Posted: Thu 05 Oct, 2017 16.13
by Philip
Alexia wrote: Thu 05 Oct, 2017 14.26
all new Phil wrote: Thu 05 Oct, 2017 01.33 Good grief, the new Tesco SELs look awful with such big text for the price.
I'm sure people with poor eyesight share your concern for aesthetics over function.
Because they were tiny beforehand?

Re: The Tesco & Other non-Morrisons Supermarket Thread

Posted: Thu 05 Oct, 2017 18.56
by Philip
Perhaps writing "Well, they were hardly tiny beforehand" would have gotten across the tone of my post better.

Re: The Tesco & Other non-Morrisons Supermarket Thread

Posted: Thu 05 Oct, 2017 20.08
by all new Phil
If they were designed for people with poor eyesight, they would be consistently big. They aren’t. Unless people with poor eyesight are only interested in specific products of course.

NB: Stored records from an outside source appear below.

-- ==== Sys2Proof/Tests/Slice0.lean ====
section
/-! SUPPORT. Tests against the spec's vectors (spec/95_test_vectors.md, cited by row), the ill-formed terms the checks of
WellFormed refuse, and for each statement with hypotheses a state and operands that meet them. -/

namespace Sys2Proof.Tests

open Sys2Proof Sys2Proof.Machine Sys2Proof.Safety

/-! ## WellFormed refuses ill-formed terms -/

/-- R80: `RSV` not 0. -/
theorem test_word_reserved_bits : wordLegal 0x80000003#32 = false := by decide
/-- R84: `OP` 4 and 14, the ends of the reserved range. -/
theorem test_word_reserved_op : wordLegal 0x00000004#32 = false ∧ wordLegal 0x0000000E#32 = false := by decide
/-- R84: `DIR = 1` where it is not defined. -/
theorem test_word_direction :
    wordLegal 0x00000010#32 = false ∧ wordLegal 0x00000011#32 = false ∧ wordLegal 0x0000001F#32 = false := by decide
/-- V-H3, V-H5: a register takes width 4 only. -/
theorem test_access_width : (Access.rd8 0x008#32).wf Config.exampleParams = false ∧
    Access.wf Config.exampleParams { rw := .write, off := 0x00C#32, width := 2, data := 0#32 } = false := by decide
/-- V-H4, V-H8: misaligned. -/
theorem test_access_misaligned : (Access.rd32 0x00A#32).wf Config.exampleParams = false ∧
    (Access.rd32 0x1002#32).wf Config.exampleParams = false := by decide
/-- V-H6, V-H7: outside the window. -/
theorem test_access_outside : (Access.rd32 0x1040#32).wf Config.exampleParams = false ∧
    (Access.wr32 0x1041#32 0#32).wf Config.exampleParams = false := by decide
/-- V-H9: the last word and the last byte of MBUF are taken. -/
theorem test_access_last : (Access.rd32 0x103C#32).wf Config.exampleParams = true ∧
    (Access.rd8 0x103F#32).wf Config.exampleParams = true := by decide
/-- R88: `PAD bad(1)`. -/
theorem test_pad_bad_one : PadArg.wf (.bad 1#8) = false ∧ PadArg.wf (.bad 2#8) = true := by decide
/-- R88: a message longer than MBUF. -/
theorem test_composition_pad : Pseudo.wf { msgBytes := 8, base := 0 } (.ddesE [] [] [] (some (.bad 1#8))) = false ∧
    Pseudo.wf { msgBytes := 8, base := 0 } (.tdesE [] [] [] none none) = true := by decide

theorem test_ldmsg_too_long : Pseudo.wf { msgBytes := 8, base := 0 } (.ldmsg (List.replicate 9 0#8)) = false ∧
    Pseudo.wf { msgBytes := 8, base := 0 } (.cryptx [] .encrypt [] (.bad 1#8)) = false := by decide
/-- R6: the capacity is at least 8 and a multiple of 8; log 2: it lies in the offset space. -/
theorem test_params : Params.wf { msgBytes := 0, base := 0 } = false ∧ Params.wf { msgBytes := 12, base := 0 } = false ∧
    Params.wf { msgBytes := 2 ^ 32, base := 0 } = false ∧ Params.wf { msgBytes := 8, base := 0 } = true := by decide

/-! ## Decoding: RSV, DIR and OP written out bit by bit (R80, R83) -/

theorem test_decode_nop : decode 0b00000000000000000000000000000000#32 = .ok .nop := by decide
theorem test_decode_keygen : decode 0b00000000000000000000000000000001#32 = .ok .keygen := by decide
theorem test_decode_blockE : decode 0b00000000000000000000000000000010#32 = .ok .blockE := by decide
theorem test_decode_blockD : decode 0b00000000000000000000000000010010#32 = .ok .blockD := by decide
theorem test_decode_cryptE : decode 0b00000000000000000000000000000011#32 = .ok .cryptE := by decide
theorem test_decode_cryptD : decode 0b00000000000000000000000000010011#32 = .ok .cryptD := by decide
theorem test_decode_clear : decode 0b00000000000000000000000000001111#32 = .ok .clear := by decide
/-- V-C1, code 5: the illegal words of the vector table, each with its group of R84. -/
theorem test_decode_illegal :
    decode 0x00000010#32 = .error .directionNotDefined ∧ decode 0x00000011#32 = .error .directionNotDefined ∧
    decode 0x0000001F#32 = .error .directionNotDefined ∧ decode 0x00000004#32 = .error .reservedOp ∧
    decode 0x0000000E#32 = .error .reservedOp ∧ decode 0x00000020#32 = .error .reservedBits ∧
    decode 0x80000003#32 = .error .reservedBits ∧ decode 0xFFFFFFFF#32 = .error .reservedBits := by decide

/-! ## The functions (V-K, V-F, V-B, V-A, V-E, V-P) -/

/-- V-K1: C0, D0, and rows 1 and 16. -/
theorem test_key_halves : keyHalves 0x133457799BBCDFF1#64 = (0xF0CCAAF#28, 0x556678F#28) := by decide +kernel
theorem test_schedule_row1 : halvesAfter 1 (0xF0CCAAF#28, 0x556678F#28) = (0xE19955F#28, 0xAACCF1E#28) ∧
    subkeyOf (0xE19955F#28, 0xAACCF1E#28) = 0x1B02EFFC7072#48 := by decide +kernel
theorem test_schedule_row16 : halvesAfter 15 (0xF0CCAAF#28, 0x556678F#28) = (0xF866557#28, 0xAAB33C7#28) ∧
    subkeyOf (0xF0CCAAF#28, 0x556678F#28) = 0xCB3D8B0E17F5#48 := by decide +kernel
/-- V-F1: single bits of E. -/
theorem test_expand : expand 0x80000000#32 = 0x400000000001#48 ∧ expand 0x08000000#32 = 0x050000000000#48 ∧
    expand 0x00000001#32 = 0x800000000002#48 := by decide +kernel
/-- V-F2: single bits of P. -/
theorem test_pperm : pperm 0x80000000#32 = 0x00800000#32 ∧ pperm 0x00010000#32 = 0x80000000#32 ∧
    pperm 0x00000001#32 = 0x00000800#32 := by decide +kernel
/-- V-F3: the column `011011` of every box. -/
theorem test_sbox_lookups : (List.range 8).map (fun j => sboxEntry j (sboxRow 0b011011#6) (sboxCol 0b011011#6)) =
    [5, 9, 11, 10, 9, 11, 15, 14] := by decide +kernel
/-- V-F4. -/
theorem test_sbox_layer : sboxLayer 0x000000000000#48 = 0xEFA72C4D#32 ∧ sboxLayer 0xFFFFFFFFFFFF#48 = 0xD9CE3DCB#32 := by
  decide +kernel
theorem test_feistel : feistelF 0x00000000#32 0#48 = 0xD8D8DBBC#32 ∧ feistelF 0xFFFFFFFF#32 0#48 = 0x38DBF9CB#32 := by
  decide +kernel
/-- V-F5. -/
theorem test_round : feistelRound (0xCC00CCFF#32, 0xF0AAF0AA#32) 0x1B02EFFC7072#48 = (0xF0AAF0AA#32, 0xEF4A6544#32) := by
  decide +kernel
/-- V-B1 and V-B2: IP of the block of V-A1, FP of `R16 ‖ L16`. -/
theorem test_ip_fp : blockHalves 0x0123456789ABCDEF#64 = (0xCC00CCFF#32, 0xF0AAF0AA#32) ∧
    blockOf (0x43423234#32, 0x0A4CD995#32) = 0x85E813540F0AB405#64 := by decide +kernel
/-- V-A1 and V-B3: a whole block, both directions. -/
theorem test_des_encrypt : desWithKey 0x0123456789ABCDEF#64 0x133457799BBCDFF1#64 .encrypt = 0x85E813540F0AB405#64 := by
  decide +kernel
theorem test_des_decrypt : desWithKey 0x85E813540F0AB405#64 0x133457799BBCDFF1#64 .decrypt = 0x0123456789ABCDEF#64 := by
  decide +kernel
/-- V-E4 and V-P2: "Hello" under "ASDFGHJK", fill byte and PKCS#7. -/
theorem test_crypt_fill : crypt [0x48#8, 0x65#8, 0x6C#8, 0x6C#8, 0x6F#8] .encrypt 0x4153444647484A4B#64 PadCfg.reset =
    .ok [0xC7#8, 0xAE#8, 0x9A#8, 0x1F#8, 0x87#8, 0x94#8, 0xBF#8, 0x00#8] := by decide +kernel
theorem test_crypt_pkcs7 : crypt [0x48#8, 0x65#8, 0x6C#8, 0x6C#8, 0x6F#8] .encrypt 0x4153444647484A4B#64
    (PadCfg.ofWord 0x00020000#32) = .ok [0xAB#8, 0xD3#8, 0xBF#8, 0x5F#8, 0x53#8, 0xC4#8, 0xA3#8, 0x83#8] := by
  decide +kernel
/-- V-D1: double encryption, with the pad setting omitted (R205: `PAD 0x20`). -/
theorem test_double : doubleEncrypt [0x48#8, 0x65#8, 0x6C#8, 0x6C#8, 0x6F#8] 0x4153444647484A4B#64
    0x3132333435363738#64 none =
    .ok [0xA8#8, 0xD7#8, 0xD9#8, 0x37#8, 0x97#8, 0xDD#8, 0x1B#8, 0x61#8] := by decide +kernel

/-- R205, R88: the pad setting of a composition that names none is what `PAD 0x20` leaves in `PADCFG`. -/
theorem test_default_pad : PadCfg.ofWord (padWord defaultPad) = PadCfg.default := by decide

/-! ## Small states -/

/-- The state a step leaves, where it leaves one. -/
def after (o : Host.Outcome State Fault Refusal) : State :=
  match o with
  | .next s => s
  | .fault _ => State.reset
  | .refused _ => State.reset

/-- An idle engine with the key of V-A1 and "Hello" in MBUF. -/
def ready : State :=
  { State.reset with
    key := 0x133457799BBCDFF1#64
    keyLen := 8#8
    blk := 0x0123456789ABCDEF#64
    msgLen := 5#32
    mbuf := [(0, 0x48#8), (1, 0x65#8), (2, 0x6C#8), (3, 0x6C#8), (4, 0x6F#8)] }

/-- An engine that runs a command of kind `op` over `n` blocks, in a phase. -/
def running (op : CurOp) (n : Word) (p : Phase) (round : BitVec 5) : State :=
  { ready with
    busy := true
    phase := p
    round := round
    curOp := op
    nblk := n
    padv := 0x20#8
    lenL := 5#32
    ksValid := p != .ks
    c := 0xF0CCAAF#28
    d := 0x556678F#28 }

/-! ## The commands (V-C, V-E) -/

/-- V-C2: NOP after an error. -/
theorem test_nop : (after (exec .nop { State.reset with done := true, err := true, errCode := .invalidKeyLength })).statusWord =
    0x00000002#32 := by decide
/-- V-C5: NOP keeps `OVR`. -/
theorem test_nop_ovr :
    (after (exec .nop { State.reset with done := true, ovr := true, ksValid := true })).statusWord = 0x0000010A#32 := by
  decide
/-- V-C1: KEYGEN at reset. -/
theorem test_keygen_at_reset : (after (exec .keygen State.reset)).statusWord = 0x00000016#32 := by decide
/-- V-K8: just after the issue. -/
theorem test_keygen_issue : (after (exec .keygen ready)).statusWord = 0x00000201#32 := by decide +kernel
/-- V-B9: BLOCK.E with `KEY_LEN = 9`. -/
theorem test_blockE_key : (after (exec .blockE { ready with keyLen := 9#8 })).statusWord = 0x00000016#32 ∧
    (after (exec .blockE { ready with keyLen := 9#8 })).blk = 0x0123456789ABCDEF#64 := by decide
/-- V-B10: BLOCK reads neither `MSG_LEN` nor `PADCFG`. -/
theorem test_blockE_msgLen : (after (exec .blockE { ready with
    params := { msgBytes := 8, base := 0 }, msgLen := 1000#32, padcfg := PadCfg.ofWord 0#32 })).statusWord = 0x00000201#32 := by
  decide +kernel
/-- V-B3: the direction a BLOCK.D latches shows in `STATUS` bit 17 (R24). -/
theorem test_blockD_dir : (after (exec .blockD ready)).statusWord = 0x00020201#32 := by decide +kernel
/-- V-E3: "Hello" with no pad byte. -/
theorem test_cryptE_absent : (after (exec .cryptE { ready with padcfg := PadCfg.ofWord 0#32 })).statusWord =
    0x00000026#32 := by decide
/-- V-E12: a PKCS#7 pad that does not fit. -/
theorem test_cryptE_length : (after (exec .cryptE { ready with
    msgLen := 64#32, padcfg := PadCfg.ofWord 0x00020000#32 })).statusWord = 0x00000066#32 := by decide
/-- V-E15: five bytes are no ciphertext. -/
theorem test_cryptD_malformed : (after (exec .cryptD ready)).statusWord = 0x00000046#32 := by decide
/-- V-C1: the pad length is checked before alignment. -/
theorem test_cryptD_pad : (after (exec .cryptD { ready with padcfg := PadCfg.ofWord 0x00010220#32 })).statusWord =
    0x00000026#32 := by decide
/-- V-C6: CLEAR with `OVR = 1`, even while busy, leaves the reset status and MBUF. -/
theorem test_clear : (after (exec .clear { running .crypt 1#32 .load 16#5 with ovr := true })).statusWord = 0#32 ∧
    (after (exec .clear (running .crypt 1#32 .load 16#5))).mbuf = ready.mbuf := by decide

/-! ## The engine's steps (V-K, V-B) -/

/-- V-K1, V-K8: the first KS step. -/
theorem test_ks_step : (running .keygen 0#32 .ks 0#5).engineStep.statusWord = 0x00001201#32 ∧
    (running .keygen 0#32 .ks 0#5).engineStep.c = 0xE19955F#28 ∧
    subkeyEntry (running .keygen 0#32 .ks 0#5).engineStep.sk.toList 1 = 0x1B02EFFC7072#48 := by decide +kernel
/-- V-K8: the sixteenth ends KEYGEN. -/
theorem test_ks_last : (running .keygen 0#32 .ks 15#5).engineStep.statusWord = 0x00000102#32 := by decide +kernel
/-- V-B2: the LOAD step of V-A1. -/
theorem test_load_step : (running .block 1#32 .load 0#5).engineStep.l = 0xCC00CCFF#32 ∧
    (running .block 1#32 .load 0#5).engineStep.r = 0xF0AAF0AA#32 ∧
    (running .block 1#32 .load 0#5).engineStep.statusWord = 0x00000701#32 := by decide +kernel
/-- V-E4: the LOAD step of CRYPT pads "Hello" with spaces (the block is that of V-E4's decryption). -/
theorem test_load_padded : (running .crypt 1#32 .load 0#5).loadOperand = 0x48656C6C6F202020#64 := by decide +kernel
/-- V-F5: the first RND step of V-A1, with SK[1] of V-K1. -/
theorem test_rnd_step : ({ running .block 1#32 .rnd 0#5 with
    l := 0xCC00CCFF#32, r := 0xF0AAF0AA#32, sk := (Vector.replicate 16 0#48).setIfInBounds 0 0x1B02EFFC7072#48 } :
      State).engineStep.r = 0xEF4A6544#32 := by decide +kernel
/-- V-B2: the STORE step of V-A1. -/
theorem test_store_step : ({ running .block 1#32 .store 16#5 with l := 0x43423234#32, r := 0x0A4CD995#32 } :
      State).engineStep.blk = 0x85E813540F0AB405#64 ∧
    ({ running .block 1#32 .store 16#5 with l := 0x43423234#32, r := 0x0A4CD995#32 } : State).engineStep.outLen = 8#32 := by
  decide +kernel
/-- V-C7: after the first STORE of two, LOAD with `ROUND = 16`. -/
theorem test_store_more : (running .crypt 2#32 .store 16#5).engineStep.statusWord = 0x00010501#32 ∧
    (running .crypt 2#32 .store 16#5).engineStep.blkIdx = 1#32 := by decide +kernel

/-! ## The bus (V-H, V-C4) -/

/-- V-H1, V-H2, V-H10. -/
theorem test_read_registers : (after (busAccess (Access.rd32 0x000#32) State.reset)).readLog = [0x44455331#32] ∧
    (after (busAccess (Access.rd32 0x02C#32) State.reset)).readLog = [0x00000040#32] ∧
    (after (busAccess (Access.rd32 0x034#32) State.reset)).readLog = [0#32] ∧
    (after (busAccess (Access.rd32 0x200#32) State.reset)).readLog = [0#32] := by decide
/-- V-H11: the reserved bits of `PADCFG` read 0. -/
theorem test_padcfg_mask : (after (busAccess (Access.wr32 0x00C#32 0xFFFFFFFF#32) State.reset)).padcfg.toWord =
    0x0003FFFF#32 := by decide
/-- V-H12: writes to read-only registers. -/
theorem test_read_only : after (busAccess (Access.wr32 0x008#32 0xFFFFFFFF#32) ready) = ready ∧
    after (busAccess (Access.wr32 0x020#32 5#32) ready) = ready ∧ after (busAccess (Access.wr32 0x000#32 0#32) ready) = ready := by
  decide
/-- V-H13: a word lies in MBUF big-endian. -/
theorem test_big_endian : (after (busAccess (Access.wr32 0x1000#32 0x41424344#32) ready)).mbuf =
    [(0, 0x41#8), (1, 0x42#8), (2, 0x43#8), (3, 0x44#8), (4, 0x6F#8)] := by decide +kernel
/-- V-H14: a faulting access while busy faults. -/
theorem test_fault_first : busAccess (Access.rd8 0x008#32) (running .keygen 0#32 .ks 0#5) = .fault .hostBusFault := rfl
/-- V-K7: `KEY_LEN` written as `0x108` reads 8. -/
theorem test_key_len : (after (busAccess (Access.wr32 0x018#32 0x108#32) State.reset)).keyLen = 8#8 := by decide
/-- V-C4: writes while busy set `OVR` only. -/
theorem test_overrun : (after (busAccess (Access.wr32 0x014#32 0#32) (running .keygen 0#32 .ks 1#5))).statusWord = 0x00001209#32 ∧
    (after (busAccess (Access.command 2#32) (running .keygen 0#32 .ks 1#5))).statusWord = 0x00001209#32 ∧
    (after (busAccess (Access.wr32 0x014#32 0#32) (running .keygen 0#32 .ks 1#5))).key = 0x133457799BBCDFF1#64 := by decide
/-- MBUF stays canonical: a zero byte written is an unlisted one. -/
theorem test_canonical : Memory.write [(1, 0x41#8)] 1 0#8 = [] ∧ Memory.wf [(1, 0x41#8), (0, 0x42#8)] = false ∧
    Memory.wf [(0, 0#8)] = false := by decide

Re: The Tesco & Other non-Morrisons Supermarket Thread

Posted: Fri 06 Oct, 2017 01.48
by Alexia
Any increase in size, legibility, distinctiveness etc is welcome. I don't know how your eyesight is but as someone whose prescription at Specsavers is changing for the worse year on year, these things are perhaps more relevant, important and (emotionally) significant for me. They are SELs. They perform a function before all else. They tell a price. If they can do that in as clear, legible a way as possible, um so besser. My distance vision is appalling and, combined with my social anxiety, the ability to scan, glance up and down an aisle and quickly ascertain various prices in a busy supermarket environment is vital. Not earth-shatteringly vital, but vital to me. It's why I hated that slab font used by Sainsbury's, it's why I hate buses using oh-so-trendy but ultimately utterly useless-as-they-always-break dot matrix signs. It's why I hate corporate fonts on railway signs replacing Rail Alphabet. Don't get me wrong - I love aesthetics, design, graphics - they're great and I encourage variation and colour in corporate and business life --- but not at the expense of, or by compromising, the core message or information that piece of signage or whatever is meant to convey. Form and function, formality and frippery can coexist but there's a time and a place for it. Little bits of paper on the edge of a shelf that say PARSNIPS 60p should be largely free wherever possible of the sometimes overzealous and overeager desire on the part of management and graphic designers to brand every fking thing that moves.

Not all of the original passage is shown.